Last edited: Feb 7, 2016
16. Feb 7, 2016

### Staff: Mentor

What are A*A, B*B, C*A, A#A and so on? You have to specify the result of all possible combinations.
To have A as identity element, you would need A*C=C.

17. Feb 7, 2016

### Kilo Vectors

Hello Sir, those are just general operations..or supposed to represent that..

18. Feb 7, 2016

### Staff: Mentor

The set of natural numbers including 0 has no inverse for addition.
The set of all (e.g. real) matrices has no inverse elements for multiplication for all of its elements.

19. Feb 7, 2016

### Kilo Vectors

yes sir, unfortunately I haven't covered matrices yet..I will reply to your posts above as soon as I can understand them well enough.
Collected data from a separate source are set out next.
/-- The Seedling slots that the rings get in this step. -/
def State.seedlingItems (s : State) : List BItem :=
  let slots := (List.range 16).flatMap fun p => if s.nearOk p then (List.range 64).map fun i => (p, i) else []
  ((s.rings.filter fun r => s.hasHead r.1 r.2).foldl (fun (x : List (Nat × Nat) × List BItem) r =>
    match x.1.find? fun e => s.partOfPlot e.1 == some r.2.part with
    | none => x
    | some e => (x.1.erase e, x.2 ++ [BItem.accept (seedEntry e.1 e.2) r.1])) (slots, [])).2

/-- The request and sub-request slots of the step's template, in the order of R168. -/
def State.admitItems (s : State) : List BItem :=
  if s.step.seedling then s.seedlingItems else
  let all := ((s.admPlan).map fun p => p.entries 5 16).getD []
  let mine := all.filter fun e => (admSlotOf e).typ != 1 && (admSlotOf e).template == s.template
  (sortBy (fun a b => decide (bitsOf a 115 106 < bitsOf b 115 106)) mine).map fun e => .accept e (admSlotOf e).source

/-- FAR_PLOT of a replay: the first of L(H) in the partition that is in service (R175). -/
def State.farPlotUp (s : State) (h part : Nat) : Option Nat :=
  (farSeq h).find? fun p => bit (s.actN (0x9100 + part) 1) p && s.farOk p

/-- The replay that a request slot takes ahead of its ring's head (R175). -/
def State.replayFor (s : State) (a : AdmSlot) (ring : Nat) : Option Replay :=
  if a.typ ≠ 0 ∨ ¬ s.nearOk a.plot then none else
  s.ledger.replays.find? fun r =>
    s.ringPart r.copy.ring == s.ringPart ring && bit a.mask r.kindId && (s.farPlotUp a.plot (s.ringPart ring)).isSome &&
    bit s.node.plots r.copy.plot && bit s.node.tillers r.copy.plot

/-- Admit a replay: its own tag, the first attempt's Stamp and reservation; a Stamp that is no longer served completes with
STALE_SNAPSHOT (R175). -/
def State.admitReplay (s : State) (a : AdmSlot) (r : Replay) : State :=
  let part := s.ringPart r.copy.ring
  let tag := mkTag s.step.number a.plot 0 a.idx
  let w := { r.copy.work with plot := a.plot, orig := r.tag, plan := s.planDigest }
  let req : SearchReq := ⟨w.params, w.query, w.shards.map fun x => (x.id, x.epoch, x.usn), w.shards.map (·.src)⟩
  let f : FarCtx := { newFar r.kind r.kindId r.cplRing r.copy.ring tag r.client r.reserved
      (s.step.number + kindLifetime (s.kinds.getD r.kindId [])) a.plot w with
    replayable := true, replayed := true, audit := r.kind == 1 && pAudit w.params }
  let s1 := { s with ledger := { s.ledger with replays := s.ledger.replays.filter fun x => x.tag != r.tag } }
  let s2 := (s1.modRing r.cplRing fun q => { q with reserved := q.reserved - r.reserved }).allocate a f
    { w with walk := if r.kind = 1 then s.walkPlots req else [] } ((s.farPlotUp a.plot part).getD a.plot)
  let s3 := ((({ s2 with caches := s2.holdCache tag true }).bump 0x4021 4 1).useGrant 7).raise 0x4018 (locPlot a.plot) 0
  match ((req.ents.zip req.srcs).filter fun e => e.2.isLocal).findSome? fun e => s.staleEvent true e.1 with
  | some ev => (s3.raise ev (locPlot a.plot) 0).completeEmpty tag f (mkStatus 5 0)
  | none => if r.kind = 1 then s3.sendSubs r.client tag true req else s3

/-- What a slot meets: 1 = a SEARCH, 3 = a GENERATE, 9 = a replay, 0 = anything else. -/
def State.admitKind (s : State) (e ring : Nat) : Nat :=
  let a := admSlotOf e
  if ¬ s.admitsRequests ∨ a.typ ≠ 0 ∨ ¬ s.slotServes a ring then 0
  else if (s.replayFor a ring).isSome then 9
  else match mget s.rings ring with
    | none => 0
    | some q =>
      let k := dKind (s.ringSlots 0 ring q.log2 q.reqHead 1)
      if s.hasHead ring q ∧ (k = 1 ∨ k = 3) then k else 0

/-- One slot acts. -/
def State.admitOne (s : State) (e ring : Nat) : State :=
  let a := admSlotOf e
  if ¬ s.admitsRequests then s
  else if a.typ = 2 then
    (if ((s.partOfPlot a.plot).map s.partOpen).getD false then s.serveSub a (ring % 16) else s)
  else if a.typ ≠ 0 ∨ ¬ s.slotServes a ring then s
  else match s.replayFor a ring with
    | some r => s.admitReplay a r
    | none => s.serveRequest a ring

/-- Before requests are admitted, replays whose copy went out of service complete with LOST_CONTEXT (R175); where the Hand has stopped,
those that wait complete with NOT_GRANTED (R18). -/
def State.dropReplays (s : State) : State :=
  let s1 := (s.ledger.replays.filter fun r => !(bit s.node.plots r.copy.plot && bit s.node.tillers r.copy.plot)).foldl State.failReplay s
  if s1.node.handAlive then s1 else s1.ledger.replays.foldl (fun (s : State) r => s.endReplay r (mkStatus 7 0)) s1

/-! ### What is published at a boundary (R35, R288, R298, R299, R360, R368) -/

/-- PART.STATE of the partitions; the drain's own event sets 1. -/
def State.partFigures (s : State) : State :=
  (List.range 8).foldl (fun s p => if s.tenantDrains p then s else s.setN (0x9100 + p) 5 (s.partState p)) s

/-- The node's own values as read until the next boundary. -/
def State.publish (s : State) : State :=
  let s1 := ((s.partFigures).flashFigures).tillFigures
  let told := fun (e : Nat × SrcResult) => (e.1, { e.2 with attPub := e.2.att })
  { s1 with dict := { s1.dict with pub := s1.dict.live, results := s1.dict.results.map told } }

/-! ### The agenda (R25) -/

/-- Run an item of the boundary phase. -/
def State.runItem (s : State) : BItem → State
  | .planDrain => s.doPlanDrain
  | .planActivate => s.doPlanActivate
  | .modelDrain k => if s.modelDrains k then s.doModelDrain k else s
  | .modelActivate k => if s.modelActivates k then s.doModelActivate k else s
  | .gateTakeover p => s.doGateTakeover p
  | .tenantDrain p => s.doTenantDrain p
  | .tenantSwitch p => s.doTenantSwitch p
  | .tenantScrubEnd p => s.doScrubEnd p
  | .plotLimit p => s.doPlotLimit p
  | .sealFreeze i => s.doSealFreeze i
  | .sealSwitch i => s.doSealSwitch i
  | .replicaSwitch i => s.doReplicaSwitch i
  | .deltaOpen i => s.doDeltaOpen i
  | .compactChoose i => s.doCompactChoose i
  | .compactSwitch i => s.doCompactSwitch i
  | .epochRelease i e => s.doEpochRelease i e
  | .loadWindow => s.doLoadWindow
  | .placeWindow => s.doPlaceWindow
  | .pageDemote => s.doDemote
  | .promotionSwitch p => s.doPromoSwitch p
  | .embSwitch t => s.doEmbSwitch t
  | .rejoinLoaded i => s.doRejoinLoaded i
  | .rejoinAdmit => s.doRejoinAdmit
  | .visibility => (s.shards.map (·.1)).foldl State.showShard s
  | .updates =>
    let s1 := s.sampleBells.admitUpdates.dropReplays
    { s1 with step := { s1.step with agenda := s1.admitItems ++ s1.step.agenda } }
  | .accept e r => s.admitOne e r
  | .publish => (s.settleLosses.giveCredits.captureReports).publish

/-- Whether an item that has a row of its own has something to do. -/
def State.due (s : State) : BItem → Bool
  | .planDrain => s.planDrains
  | .planActivate => s.planActivates
  | .modelDrain k => s.modelDrains k
  | .modelActivate k => s.modelActivates k
  | .gateTakeover p => s.comN (0x8100 + p) 3 == s.step.number
  | .tenantDrain p => s.tenantDrains p
  | .tenantSwitch p => s.tenantSwitches p
  | .tenantScrubEnd p => s.scrubEnds p
  | .plotLimit p => s.overLimit p
  | .sealFreeze i => ((mget s.shards i).map fun h => s.sealBegins i h).getD false
  | .sealSwitch i => ((mget s.shards i).map Shard.sealReady).getD false
  | .replicaSwitch i => ((mget s.shards i).map Shard.replicaReady).getD false
  | .deltaOpen i => ((mget s.shards i).map fun h => s.opensFirst i h).getD false
  | .compactChoose i => ((mget s.shards i).map fun h => s.compBegins h && (s.compInputs h).isSome).getD false
  | .compactSwitch i => ((mget s.shards i).map fun h => h.compReady s.step.number).getD false
  | .epochRelease i n => ((mget s.shards i).bind fun h => (h.epoch? n).map fun e => s.releases h e).getD false
  | .loadWindow => s.loadEnds
  | .placeWindow => s.placeEnds
  | .pageDemote => !s.tier.demote.isEmpty
  | .promotionSwitch p => s.tier.promos.any fun q => s.pageHome q.page == p && q.copied
  | .embSwitch t => ((mget s.embs t).bind (·.move)).isSome && (s.doEmbSwitch t != s)
  | .rejoinLoaded i => ((mget s.shards i).map Shard.loadDone).getD false
  | .rejoinAdmit => s.comN 0xB040 6 == s.step.number && s.doRejoinAdmit != s
  | .accept e r => s.admitKind e r != 0
  | .visibility | .updates | .publish => false

/-- The agenda of a boundary: every item that could fall due in it, in the order of R25. -/
def State.buildAgenda (s : State) : List BItem :=
  let ms := s.models.map (·.1)
  let hs := s.shards.map (·.1)
  [.planDrain, .planActivate] ++ ms.map .modelDrain ++ ms.map .modelActivate ++ (List.range 20).map .gateTakeover ++
  (List.range 8).map .tenantDrain ++ (List.range 8).map .tenantSwitch ++ (List.range 8).map .tenantScrubEnd ++
  (List.range 16).map .plotLimit ++ [.visibility, .rejoinAdmit] ++
  hs.map .sealFreeze ++ hs.map .sealSwitch ++ hs.map .replicaSwitch ++ hs.map .deltaOpen ++ hs.map .compactChoose ++
  hs.map .compactSwitch ++ (s.shards.flatMap fun h => h.2.epochs.map fun e => .epochRelease h.1 e.num) ++
  [.loadWindow, .pageDemote] ++ (List.range 16).map .promotionSwitch ++ [.placeWindow] ++ (s.embs.map (·.1)).map .embSwitch ++
  hs.map .rejoinLoaded ++ [.updates, .publish]

/-- Enough steps for an agenda: its items, and the slots that the update item adds. -/
def State.agendaFuel (s : State) : Nat :=
  let slots := fun (ps : Option PlanSet) => sumNat (((ps.map (·.plans)).getD []).map fun p => p.slots.length)
  s.step.agenda.length + slots s.step.plan + slots s.step.staged + s.rings.length

/-- Take the first item off the agenda and run it. -/
def State.popItem (s : State) : State :=
  match s.step.agenda with
  | [] => s
  | i :: rest => ({ s with step := { s.step with agenda := rest } }).runItem i

/-- Run the items up to the first that falls to a command of its own, or all of them. -/
def State.drain (s : State) (all : Bool) : Nat → State
  | 0 => s
  | n + 1 => match s.step.agenda with
    | [] => s
    | i :: _ => if !all && s.due i then s else s.popItem.drain all n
Thank you for your answers though, they have helped me understand..I will update my notes..btw can you recommend any good book for a beginner?

20. Feb 7, 2016

### Staff: Mentor

Yes, but they are not fully specified yet. In particular, not sufficiently to study the properties you want to study.
It has to be a part of the set, otherwise not even the operation is defined.

You don't need matrices, all those things can be studied with sets like {A,B,C,D}.